I first met Roger Scarlett-Smith in 2007. He was president of PAGB at the time, and running the consumer healthcare side of GSK. I’d been at the Company Chemists’ Association for two months. We had a mutual interest: pseudoephedrine.

Seeing Roger again recently reminded me how important building a coalition can be in gaining credibility and achieving influence. It worked in 2007 when the Medicines and Healthcare products Regulatory Agency (MHRA), spurred on by the Serious Organised Crime Agency, proposed reclassifying pseudoephedrine to prescription only. 

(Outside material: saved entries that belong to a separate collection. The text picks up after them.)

-- ==== Sys2Proof/Certificates/Slice0/Obligations.lean ====
section
/-! DEFINITION. The statements for the provers. Each names the rules of spec/ that it formalises, or says what it rests
on. -/

open Sys2Proof Sys2Proof.Machine

/-! ### The machine as a whole -/

/-- Taking a step runs the command at the front of the queue on the state with the queue's rest, for every command; on an
empty queue one nanosecond passes (a choice of the model, notes/assumptions/6.md). -/
def Obligations.StepRunsTheFrontCommand : Prop :=
  (∀ (c : Instr) (rest : List Instr) (s : State), s.pending = c :: rest → step s = exec c { s with pending := rest })
    ∧ ∀ s : State, s.pending = [] → step s = .next (tick s)

/-- Every step keeps what Safety.lean names: memories in canonical form, configuration registers within their ranges
(R499, R504), every blown fuse blown (R459), at most 4,096 fault records and 64 side-band copies (R431, R436), the chip's
sizes, and the queue but for the command taken. -/
def Obligations.EveryStepKeepsSound : Prop :=
  ∀ (k : Kept) (s t : State), s.Sound k → step s = .next t → t.Sound { k with pending := k.pending.tail }

/-- The state right after reset has the invariant (the values of reset are those of notes/assumptions/3.md to 5.md). -/
def Obligations.ResetIsSound : Prop := State.reset.Sound State.reset.kept

/-- What a command leaves as it was: every part of State but those that touches lists for it, for every command and every
state. -/
def Obligations.EveryCommandTouchesOnlyItsParts : Prop :=
  ∀ (c : Instr) (s t : State), exec c s = .next t → s.agree (touches c) t

/-- No command stops with a refusal, and the only fault is that of a device that does not exist (R127 names 74): a failed,
present or returning device of number 74 or more, or a read beyond a device's 96 GiB. -/
def Obligations.OnlyAbsentDevicesStop : Prop :=
  (∀ (c : Instr) (s : State) (r : Refusal), exec c s ≠ .refused r)
    ∧ (∀ (c : Instr) (s : State) (r : Fault), exec c s = .fault r → r = .noSuchDevice ∧ c.wf = false)
    ∧ (∀ (d : Nat) (s : State), 74 ≤ d →
        exec (.deviceFailed d) s = .fault .noSuchDevice ∧ exec (.devicePresent d) s = .fault .noSuchDevice
          ∧ ∀ (offset : Nat) (data : Bytes) (u : Bool),
              exec (.deviceReadReturn (.tray d offset) data u) s = .fault .noSuchDevice)

/-- The next nanosecond (notes/assumptions/6.md): the Datum of an instance with nothing to slew goes on by one, and with an
offset to remove every 5,000th cycle counts 2 or 0 (R277); it stands still in either reset. The corrections of its learned
rate are spread over 15,625,000 cycles, each one more nanosecond to remove (a choice of the model, notes/assumptions/81.md). -/
def Obligations.TheDatumRuns : Prop :=
  ∀ s : State,
    let d := steer s.datum
    (s.pins.porN = false ∨ s.pins.blockRstN = false → (tick s).datum = s.datum)
      ∧ (s.pins.porN = true → s.pins.blockRstN = true →
          (d.slew = 0 → (tick s).datum = { d with value := d.value + 1 })
            ∧ (0 < d.slew → 4999 ≤ d.sinceSlew →
                (tick s).datum = { d with value := d.value + 2, slew := d.slew - 1, sinceSlew := 0 })
            ∧ (d.slew < 0 → 4999 ≤ d.sinceSlew → (tick s).datum = { d with slew := d.slew + 1, sinceSlew := 0 })
            ∧ (d.slew ≠ 0 → d.sinceSlew < 4999 →
                (tick s).datum = { d with value := d.value + 1, sinceSlew := d.sinceSlew + 1 }))
      ∧ (s.datum.rate = 0 → s.datum.phase < 15625000 → d = s.datum)
      ∧ (s.datum.phase + s.datum.rate.natAbs < 15625000 →
          d = { s.datum with phase := s.datum.phase + s.datum.rate.natAbs })
      ∧ (15625000 ≤ s.datum.phase + s.datum.rate.natAbs → d.slew = s.datum.slew + s.datum.rate.sign)
      ∧ (tick s).time = s.time + 1

/-! ### Resets and boot -/

/-- Resets (R1, R2, R34, R35, R331, R444, R445, R498, R527, R528): releasing power-on reset starts the always-on
islands; asserting it holds both resets and clears them; either reset leaves the flash as it was, but for an image whose
rewrite it cuts short (R330); asserting block reset holds the block, with cause CHIP_RESET; releasing it samples the
role and the instance ID, and boot is at ROM_START, or HALTED with reason 0x20 for the strap 0b11; the watchdog, an
uncorrectable error of the Warden and the boot timeout reset the block with causes 2, 3 and 5, counted towards leaving
service, which the third in 600 seconds decides; a correctable error is counted. Where the rules leave a choice, it is
that of notes/assumptions/10.md and notes/assumptions/11.md. -/
def Obligations.ResetsComplete : Prop :=
  (∀ s : State, s.pins.porN = false → Completes .powerOnResetRelease s fun t =>
      t.pins = { s.pins with porN := true } ∧ t.sb = SideBand.reset ∧ t.datum.value = 0 ∧ t.datum.state = .freeRunning
        ∧ t.gauge.powered = true ∧ t.gauge.time = 0 ∧ t.gauge.lcCode = lcCodeOf s.fuses)
    ∧ (∀ s : State, Completes .powerOnResetAssert s fun t =>
      t.pins.porN = false ∧ t.pins.blockRstN = false ∧ t.sb = SideBand.reset ∧ t.gauge = Gauge.reset
        ∧ t.boot.stage = .held ∧ t.polders = [] ∧ t.fuses = s.fuses ∧ (s.boot.rewrite = none → t.flash = s.flash)
        ∧ ∀ w, s.boot.rewrite = some w →
          ∃ n < 1024 + bodyLength w.image.header, t.flash = (writeImagePart w.image n s).flash)
    ∧ (∀ s : State, s.pins.blockRstN = true → Completes .blockResetAssert s fun t =>
      t.pins.blockRstN = false ∧ t.boot.stage = .held ∧ t.sb = { s.sb with cause := 1 } ∧ t.polders = []
        ∧ t.cad = Cadastre.reset ∧ t.obj = Objects.reset ∧ t.fuses = s.fuses ∧ (s.boot.rewrite = none → t.flash = s.flash)
        ∧ t.stack.mem = s.stack.mem ∧ t.tray.devices = s.tray.devices)
    ∧ (∀ (strap : BitVec 2) (id : InstId) (s : State), s.pins.porN = true → s.pins.blockRstN = false →
      Completes (.blockResetRelease strap id) s fun t =>
        t.pins.blockRstN = true ∧ t.boot.instanceId = id
          ∧ (strap = 0 → t.boot.role = .e) ∧ (strap = 1 → t.boot.role = .s) ∧ (strap = 2 → t.boot.role = .t)
          ∧ (strap ≠ 3 → t.boot.stage = .romStart)
          ∧ (strap = 3 → t.boot.stage = .halted ∧ t.boot.reason = 0x20))
    ∧ (∀ s : State, running s = true → (s.boot.stage = .firmwareInit ∨ s.boot.stage = .ready) →
      watchdogDue s = true → Completes .wardenWatchdog s fun t =>
        t.sb.cause = 2 ∧ (s.time, (2 : BitVec 8)) ∈ t.sb.events ∧ t.polders = [] ∧ t.boot.role = s.boot.role
          ∧ (t.sb.leaving = true ↔ s.sb.leaving = true ∨ 2 ≤ (recentEvents s).length))
    ∧ (∀ s : State, running s = true → Completes .wardenEcc s fun t =>
        t.sb.cause = 3 ∧ (s.time, (3 : BitVec 8)) ∈ t.sb.events ∧ t.polders = [] ∧ t.boot.role = s.boot.role
          ∧ (t.sb.leaving = true ↔ s.sb.leaving = true ∨ 2 ≤ (recentEvents s).length))
    ∧ (∀ s : State, running s = true → s.boot.stage = .firmwareInit → s.boot.stageAt + 2000000000 ≤ s.time →
      Completes .bootTimeout s fun t =>
        t.sb.cause = 5 ∧ (s.time, (5 : BitVec 8)) ∈ t.sb.events ∧ t.polders = [] ∧ t.boot.role = s.boot.role
          ∧ (t.sb.leaving = true ↔ s.sb.leaving = true ∨ 2 ≤ (recentEvents s).length))
    ∧ (∀ (inRom : Bool) (s : State), running s = true → Completes (.correctableEcc inRom) s fun t =>
        counterOf (if inRom then 1 else 0) t = counterOf (if inRom then 1 else 0) s + 1)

Only a handful of discoveries of UK meth labs, at least one of which had exploded, law enforcement were keen to shut off the opportunity before things got out of hand. Their approach to the medicines regulator was to urge a clampdown on the availability of the methamphetamine precursor pseudoephedrine, with tales of pharmacy shelves in the US being stripped of packs in organised raids by holdall-wielding criminals used as evidence of the potential threat.

Given the widespread use of pseudoephedrine, under pharmacy control, for many years, the pharmacy bodies and the PAGB and its members with interests in the molecule, led by Roger and Carlton Lawson from J&J, decided a reverse switch was a draconian response. As Walter White and Jesse Pinkman demonstrated in Breaking Bad, large scale meth production requires bulk raw materials rather than hundreds of packs of decongestant. 

We needed an alternative that recognised the legitimate concerns about diversion, but would convince the authorities that pharmacy would take the issue seriously and manage it effectively. Both parties had a commercial interest, but we were also motivated to preserve as an OTC an ingredient that benefitted millions, including user groups like airline pilots, for whom it represented the only symptomatic treatment they could trust.

Our proposal involved restrictions on pack sizes and single sale quantities, enforced by pharmacists, with till bars where necessary, and a mass awareness campaign across pharmacy, using a bespoke UK version of a US online programme. It was accepted by the Commission on Human Medicines after a joint presentation by the pharmacy organisations and the industry. Compliance, including numbers of people completing the awareness training, was checked annually by the MHRA for years afterwards.   

Issue, options, policy, presentation, agreement, implementation plan, delivery, audit. Job done. But the catalyst for the solution which was agreed as a better alternative was the coalition of the willing. We wanted the same outcome, and we were prepared to work on an answer which would convince the other side we could do it.